**Action item:**
Every line of the material must come back exactly as given.

**Material to process:**
*****

/-- OW_HOLD_EXPIRED (R403): a suspect wire that is not decided is decided open, and the group it forms follows at the next
sample. -/
def execOwHoldExpired (w wire : Nat) (s : State) : Host.Outcome State Fault Refusal :=
  done (match Tbl.find (s.wk w).wires wire with
  | some x => if x.isOpen then s else s.updWk w (fun k => k.putWire wire (some { x with isOpen := true }))
  | none => s)

/-- OW_ROUTINE_TEST (R413, R416, R427): the four-tick test begins at the next sample, or when a running point ends. -/
def execOwRoutineTest (w : Nat) (s : State) : Host.Outcome State Fault Refusal :=
  done (
    let k := s.wk w
    if !k.runs || k.meter || k.slow || s.pf 0x1105 0 16 == 0 || k.rt != 0 then s
    else if k.impCells != 0 then s.updWk w (fun k => { k with rtDue := true })
    else s.updWk w (fun k => { k with rt := 1, rtSrc := [], rtDue := false }))

/-- BALANCE_END (R389). -/
def execBalanceEnd (w : Nat) (s : State) : Host.Outcome State Fault Refusal :=
  done (if (s.wk w).runs then s.updWk w (fun k => { k with balLeft := 0 }) else s)

/-- BANKED_CHECK (R347, R350, R383, R468): the hard limits, the meter's integration over the second, and the first burst of a
tone. Frame kind 0xEE stands for a burst. -/
def execBankedCheck (x : WkSample) (s : State) : Host.Outcome State Fault Refusal :=
  done (
    let k := s.wk x.w
    if k.mode ≠ 2 then s
    else
      let n := s.free
      let count := fld (k.p 0x08) 0 5
      let hv := k.p 0x09
      let ts := (List.range 8).map (fun i => k.input n i (nth 0 x.ntc i))
      let c := nth ⟨0, 0, 0, 0⟩ x.conv 0
      let bad := chansBad x c
      let i := if bad.1 then k.milliamps (n + 9) c.chk else k.milliamps (n + 9) c.pri
      let blind := bad.1 && bad.2
      let volts := if k.meter then [] else voltBreach (fld hv 0 16) (fld hv 16 16) false ((List.range count).map (fun j =>
        (j + 1, code100 (n + 10 + j) (nth 0 x.cells j), 1, nth 0 x.cells j)))
      let oc : List Breach := if k.meter && !blind && decide (1000 * fld (k.p 0x41) 0 16 < i.natAbs) then
        [⟨4, b2n bad.1, toTwos 16 (clampS 16 (divFree (n + 40) i 100)), false⟩] else []
      let l := volts ++ oc ++ tempBreach (ofTwos 16 (fld (k.p 0x0A) 0 16)) ts
      let m0 := k.meterU
      let m1 := if !k.meter || blind then m0 else m0.add (k.millivolts (n + 41) c.pack) i 8000
      let k1 := { k with meterU := { m1 with chkUsed := bad.1 && !bad.2, blind := blind } }
      let moved := k.meter && (m1.eIn != m0.eIn || m1.eOut != m0.eOut || m1.qIn != m0.qIn || m1.qOut != m0.qOut)
      let k2 := if moved then { k1 with meterU := k1.meterU.put k1.slotNow } else k1
      let k3 := if k.meter then { k2 with meterU := k2.meterU.advance 1000000 } else k2
      let k4 := l.foldl (fun k b => k.log b.cause b.item b.raw) k3
      let k5 := if l.isEmpty then k4
        else { (if k.ember then k4 else k4.log 0x20 0 0) with ember := true, emberTold := true }
      let s1 := ({ s with free := n + 64 }).updWk x.w (fun _ => k5)
      if k5.ember then s1.mapSent (fun t => { t with worker := t.worker ++
        [(x.w, ⟨wRing x.w, 0, 0, 0xEE, 0, 0, []⟩), (x.w, ⟨wRing x.w, 1, 0, 0xEE, 0, 0, []⟩)] }) else s1)

end Sys2Proof.Machine
end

*****

**Output:**
/-- OW_HOLD_EXPIRED (R403): a suspect wire that is not decided is decided open, and the group it forms follows at the next
sample. -/
def execOwHoldExpired (w wire : Nat) (s : State) : Host.Outcome State Fault Refusal :=
  done (match Tbl.find (s.wk w).wires wire with
  | some x => if x.isOpen then s else s.updWk w (fun k => k.putWire wire (some { x with isOpen := true }))
  | none => s)

/-- OW_ROUTINE_TEST (R413, R416, R427): the four-tick test begins at the next sample, or when a running point ends. -/
def execOwRoutineTest (w : Nat) (s : State) : Host.Outcome State Fault Refusal :=
  done (
    let k := s.wk w
    if !k.runs || k.meter || k.slow || s.pf 0x1105 0 16 == 0 || k.rt != 0 then s
    else if k.impCells != 0 then s.updWk w (fun k => { k with rtDue := true })
    else s.updWk w (fun k => { k with rt := 1, rtSrc := [], rtDue := false }))

/-- BALANCE_END (R389). -/
def execBalanceEnd (w : Nat) (s : State) : Host.Outcome State Fault Refusal :=
  done (if (s.wk w).runs then s.updWk w (fun k => { k with balLeft := 0 }) else s)

/-- BANKED_CHECK (R347, R350, R383, R468): the hard limits, the meter's integration over the second, and the first burst of a
tone. Frame kind 0xEE stands for a burst. -/
def execBankedCheck (x : WkSample) (s : State) : Host.Outcome State Fault Refusal :=
  done (
    let k := s.wk x.w
    if k.mode ≠ 2 then s
    else
      let n := s.free
      let count := fld (k.p 0x08) 0 5
      let hv := k.p 0x09
      let ts := (List.range 8).map (fun i => k.input n i (nth 0 x.ntc i))
      let c := nth ⟨0, 0, 0, 0⟩ x.conv 0
      let bad := chansBad x c
      let i := if bad.1 then k.milliamps (n + 9) c.chk else k.milliamps (n + 9) c.pri
      let blind := bad.1 && bad.2
      let volts := if k.meter then [] else voltBreach (fld hv 0 16) (fld hv 16 16) false ((List.range count).map (fun j =>
        (j + 1, code100 (n + 10 + j) (nth 0 x.cells j), 1, nth 0 x.cells j)))
      let oc : List Breach := if k.meter && !blind && decide (1000 * fld (k.p 0x41) 0 16 < i.natAbs) then
        [⟨4, b2n bad.1, toTwos 16 (clampS 16 (divFree (n + 40) i 100)), false⟩] else []
      let l := volts ++ oc ++ tempBreach (ofTwos 16 (fld (k.p 0x0A) 0 16)) ts
      let m0 := k.meterU
      let m1 := if !k.meter || blind then m0 else m0.add (k.millivolts (n + 41) c.pack) i 8000
      let k1 := { k with meterU := { m1 with chkUsed := bad.1 && !bad.2, blind := blind } }
      let moved := k.meter && (m1.eIn != m0.eIn || m1.eOut != m0.eOut || m1.qIn != m0.qIn || m1.qOut != m0.qOut)
      let k2 := if moved then { k1 with meterU := k1.meterU.put k1.slotNow } else k1
      let k3 := if k.meter then { k2 with meterU := k2.meterU.advance 1000000 } else k2
      let k4 := l.foldl (fun k b => k.log b.cause b.item b.raw) k3
      let k5 := if l.isEmpty then k4
        else { (if k.ember then k4 else k4.log 0x20 0 0) with ember := true, emberTold := true }
      let s1 := ({ s with free := n + 64 }).updWk x.w (fun _ => k5)
      if k5.ember then s1.mapSent (fun t => { t with worker := t.worker ++
        [(x.w, ⟨wRing x.w, 0, 0, 0xEE, 0, 0, []⟩), (x.w, ⟨wRing x.w, 1, 0, 0xEE, 0, 0, []⟩)] }) else s1)

end Sys2Proof.Machine
end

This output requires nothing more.